Rational War and Constitutional Design
115 Yale L.J. 2512 (2006) Contemporary accounts of the allocation of war powers authority often focus on textual or historical debates as to whether the President or Congress holds the power to initiate military hostilities. In this Essay, we move beyond such debates and instead pursue a comparative institutional analysis of the relationship between Congress and the President on war powers. More specifically, we ask which war powers system would best enhance the effectiveness of the United States in making decisions about war and peace? First, we suggest that the argument that a Congress-first approach will have clear political accountability and accuracy advantages over a President-first approach rests on questionable empirical and theoretical assumptions. Second, we turn to the international dimension and draw on one of the few facts considered to be close to an empirical truth in international relations: Democracies do not tend to go to war with each other. Here, we explore the relationship between the regime type of the adversary and the war powers system best suited to combating it. We argue that if the United States were involved in a dispute with another democracy, involving Congress could help facilitate a peaceful resolution by allowing the United States to signal more effectively its intentions. If, however, the United States were involved in a dispute with a nondemocracy or a terrorist organization, a unilateral presidential approach would make more sense because such an opponent is less likely to have the proper incentives to respond to the signal conveyed by congressional participation.
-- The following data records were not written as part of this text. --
-- ==== Sys2Proof/Machine/Counters.lean ====
section
/-! DEFINITION. Split counters and the counter tree (R104 to R107): counter lines in the cache, nodes on chip, the
chain of metadata lines an access needs, and the counters of a page. -/

namespace Sys2Proof.Machine

/-- The key of a metadata line in the counter cache and the tree. -/
def metaKeyOf (level idx : Nat) : Nat := level * 2 ^ 32 + idx

/-- The index of a page's counter line: its place in the tilled span (R105). -/
def State.spanPage (s : State) (page : Nat) : Nat := page - s.rgn.tspanBase * pagesPerGranule

/-- The line address of a metadata line (R105, R107): it lies in the metadata area, in the home group of the first page it
covers, at the position that the configuration leaves open. -/
def State.metaLine (s : State) (level idx : Nat) : Nat :=
  let gran := s.granule
  let home := s.groupOf ((idx * 64 ^ (level - 1) + s.rgn.tspanBase * pagesPerGranule) * 4096)
  let b0 := s.rgn.metaBase * 2 ^ 21 / gran
  let skip := (home + 40 - b0 % 40) % 40
  let blocks := s.rgn.metaCount * 2 ^ 21 / gran
  let pos := Config.metaPos level idx % ((blocks - skip + 39) / 40 * (gran / 64))
  (b0 + skip + 40 * (pos / (gran / 64))) * (gran / 64) + pos % (gran / 64)

/-- The level and index of the metadata line at a line address. -/
def State.metaAt (s : State) (line : Nat) : Option (Nat × Nat) :=
  (Config.metaAt line).filter fun x => s.metaLine x.1 x.2 == line

/-- A metadata line covers a page of a radio TILLED region: it stays in the counter cache (R37, R109). -/
def State.radioMeta (s : State) (level idx : Nat) : Bool :=
  let lo := idx * 64 ^ (level - 1) + s.rgn.tspanBase * pagesPerGranule
  s.rgn.rows.any fun e => e.2.radio &&
    decide (e.2.kind = .tilled ∧ e.2.state ≠ .free ∧ e.2.base * pagesPerGranule < lo + 64 ^ (level - 1)
      ∧ lo < (e.2.base + e.2.count) * pagesPerGranule)

/-- The on-chip node of level 4 or 5. -/
def State.treeNode (s : State) (level idx : Nat) : CtrLine := tget {} s.rgn.tree (metaKeyOf level idx)

/-- The minor a line's entry holds for child `i`. -/
def CtrLine.minor (c : CtrLine) (i : Nat) : Nat := c.minors.getD i 0

/-- A counter line with one minor replaced. -/
def CtrLine.setMinor (c : CtrLine) (i v : Nat) : CtrLine := { c with minors := c.minors.set i v }

/-- A counter line as the 64 bytes of R104. -/
def CtrLine.toLine (c : CtrLine) : Line :=
  BitVec.ofNat 512 (c.major % 2 ^ 64 +
    ((List.range 64).map fun i => c.minor i % 128 * 2 ^ (64 + 7 * i)).sum)

/-- The counter line that 64 bytes hold (R104). -/
def CtrLine.ofLine (l : Line) : CtrLine :=
  ⟨l.toNat % 2 ^ 64, (List.range 64).map fun i => bits l.toNat (64 + 7 * i) 7⟩

/-- The resident copy of a metadata line of level 1 to 3. -/
def State.cachedNode (s : State) (level idx : Nat) : Option Cached := tget none s.rgn.cache (metaKeyOf level idx)

/-- A metadata line's value when the block knows it: resident, on chip, or never written because its parent's entry
has minor 0 (R106). The counter lines of radio TILLED regions are always resident (R37): one that is not listed is as it
was at CREATE, zero. `fuel` bounds the levels looked at. -/
def State.node (s : State) : (fuel level idx : Nat) → Option CtrLine
  | 0, _, _ => none
  | fuel + 1, level, idx =>
    if 4 ≤ level then some (s.treeNode level idx)
    else
      match s.cachedNode level idx with
      | some c => some c.line
      | none =>
        if level = 1 && s.radioMeta 1 idx then some {}
        else
          match s.node fuel (level + 1) (idx / 64) with
          | some p => if p.minor (idx % 64) = 0 then some {} else none
          | none => none

/-- The metadata lines to fetch for a line of a level: each level not known, down to the first that is (R123). -/
def State.missing (s : State) : (fuel level idx : Nat) → List (Nat × Nat)
  | 0, _, _ => []
  | fuel + 1, level, idx =>
    if 4 ≤ level then []
    else
      match s.node 4 level idx with
      | some _ => []
      | none => (level, idx) :: s.missing fuel (level + 1) (idx / 64)

/-- The counter line of a page, when it is known. -/
def State.counterOf (s : State) (page : Nat) : Option CtrLine := s.node 4 1 (s.spanPage page)

/-- The counters of a page under a region's EPOCH: a page that is not current reads as zero (R104). -/
def CtrLine.under (c : CtrLine) (epoch : Nat) : CtrLine := if epoch ≤ c.major then c else {}

/-- Puts a metadata line of level 1 to 3 into the cache. -/
def State.cacheNode (s : State) (level idx : Nat) (c : CtrLine) (dirty : Bool) : State :=
  { s with rgn := { s.rgn with cache := tset none s.rgn.cache (metaKeyOf level idx) (some ⟨c, dirty⟩) } }

/-- Sets a node: on chip for levels 4 and 5, in the cache and dirty otherwise. -/
def State.setNode (s : State) (level idx : Nat) (c : CtrLine) : State :=
  if 4 ≤ level then { s with rgn := { s.rgn with tree := tset {} s.rgn.tree (metaKeyOf level idx) c } }
  else s.cacheNode level idx c true

/-- Drops a metadata line from the cache. -/
def State.uncache (s : State) (level idx : Nat) : State :=
  { s with rgn := { s.rgn with cache := tdel s.rgn.cache (metaKeyOf level idx) } }

/-- A draw of the epoch source (R95): the value returned, and the state after. -/
def State.drawEpoch (s : State) : Nat × State :=
  (s.rgn.epsrc, { s with rgn := { s.rgn with epsrc := s.rgn.epsrc + 1 } })

/-- The re-tag record of a node, if any (R161). -/
def State.retagOf (s : State) (level idx : Nat) : Option Retag :=
  s.harrow.retags.find? fun r => r.level == level && r.idx == idx

/-- The metadata key under which a metadata line stands (R160): during a META job, by the headland over the metadata
area's pages. -/
def State.metaKeyFor (s : State) (line : Nat) : Key :=
  match s.keys.metaKeyNext with
  | none => s.keys.metaKey
  | some next =>
    match s.harrow.jobs.find? fun e => decide (e.2.scope = .metadata ∧ e.2.st ≠ .free) with
    | none => s.keys.metaKey
    | some (_, j) =>
      let q := line / 64 - s.rgn.metaBase * pagesPerGranule
      if j.st = .settled ∨ q < j.head ∨ j.done.contains q then next else s.keys.metaKey

/-- The parent entry a child verifies under: the parent's major and its minor for the child, or the old entry while a
re-tag record's cursor has not passed the child (R161). -/
def State.parentEntry (s : State) (level idx : Nat) : Option (Nat × Nat) :=
  match s.node 4 (level + 1) (idx / 64) with
  | none => none
  | some p =>
    match s.retagOf (level + 1) (idx / 64) with
    | some r => if r.cursor ≤ idx % 64 ∧ !r.done.contains (idx % 64) then some (r.old.major, r.old.minor (idx % 64))
                else some (p.major, p.minor (idx % 64))
    | none => some (p.major, p.minor (idx % 64))

/-- The counters of a page after a write to line `i` of it that does not overflow (R104): a page that is not current
first takes a new major. -/
def bumpLine (c : CtrLine) (epoch fresh i : Nat) : CtrLine :=
  let c := if epoch ≤ c.major then c else { major := fresh, minors := List.replicate 64 0 }
  c.setMinor i (c.minor i + 1)

/-- Whether a write to lines of a page overflows (R104): the page is current and some written line's minor is 127. -/
def overflows (c : CtrLine) (epoch : Nat) (is : List Nat) : Bool :=
  decide (epoch ≤ c.major) && is.any fun i => c.minor i == 127

end Sys2Proof.Machine
end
Finally, we conclude that only an approach that vests exclusively in the President the discretion to seek ex ante congressional authorization would permit the United States to adapt its domestic decision-making structure to the exogenous demands of the international system.
Setting the World Right
115 Yale L.J. 2350 (2006) Five years after September 11, 2001, America's response to that traumatic day has effectively turned the world of American public law upside down. Claiming that a global war on terror calls for an entirely new legal paradigm, the Bush Administration and its supporters have pressed for a revamped constitutional and international vision that champions the supremacy of both executive and American unilateralism. Recently, executive power advocates have even begun to claim that in a crisis, executive action validates itself. This Essay reviews this cycle of history and argument and describes what impels executive power in this direction. The Essay argues that the United States Supreme Court's landmark opinion in Hamdan v. Rumsfeld has begun setting the world of public law right and explains how Hamdan undermines scholarly claims of those who still urge the need for enhanced executive authority in national security affairs.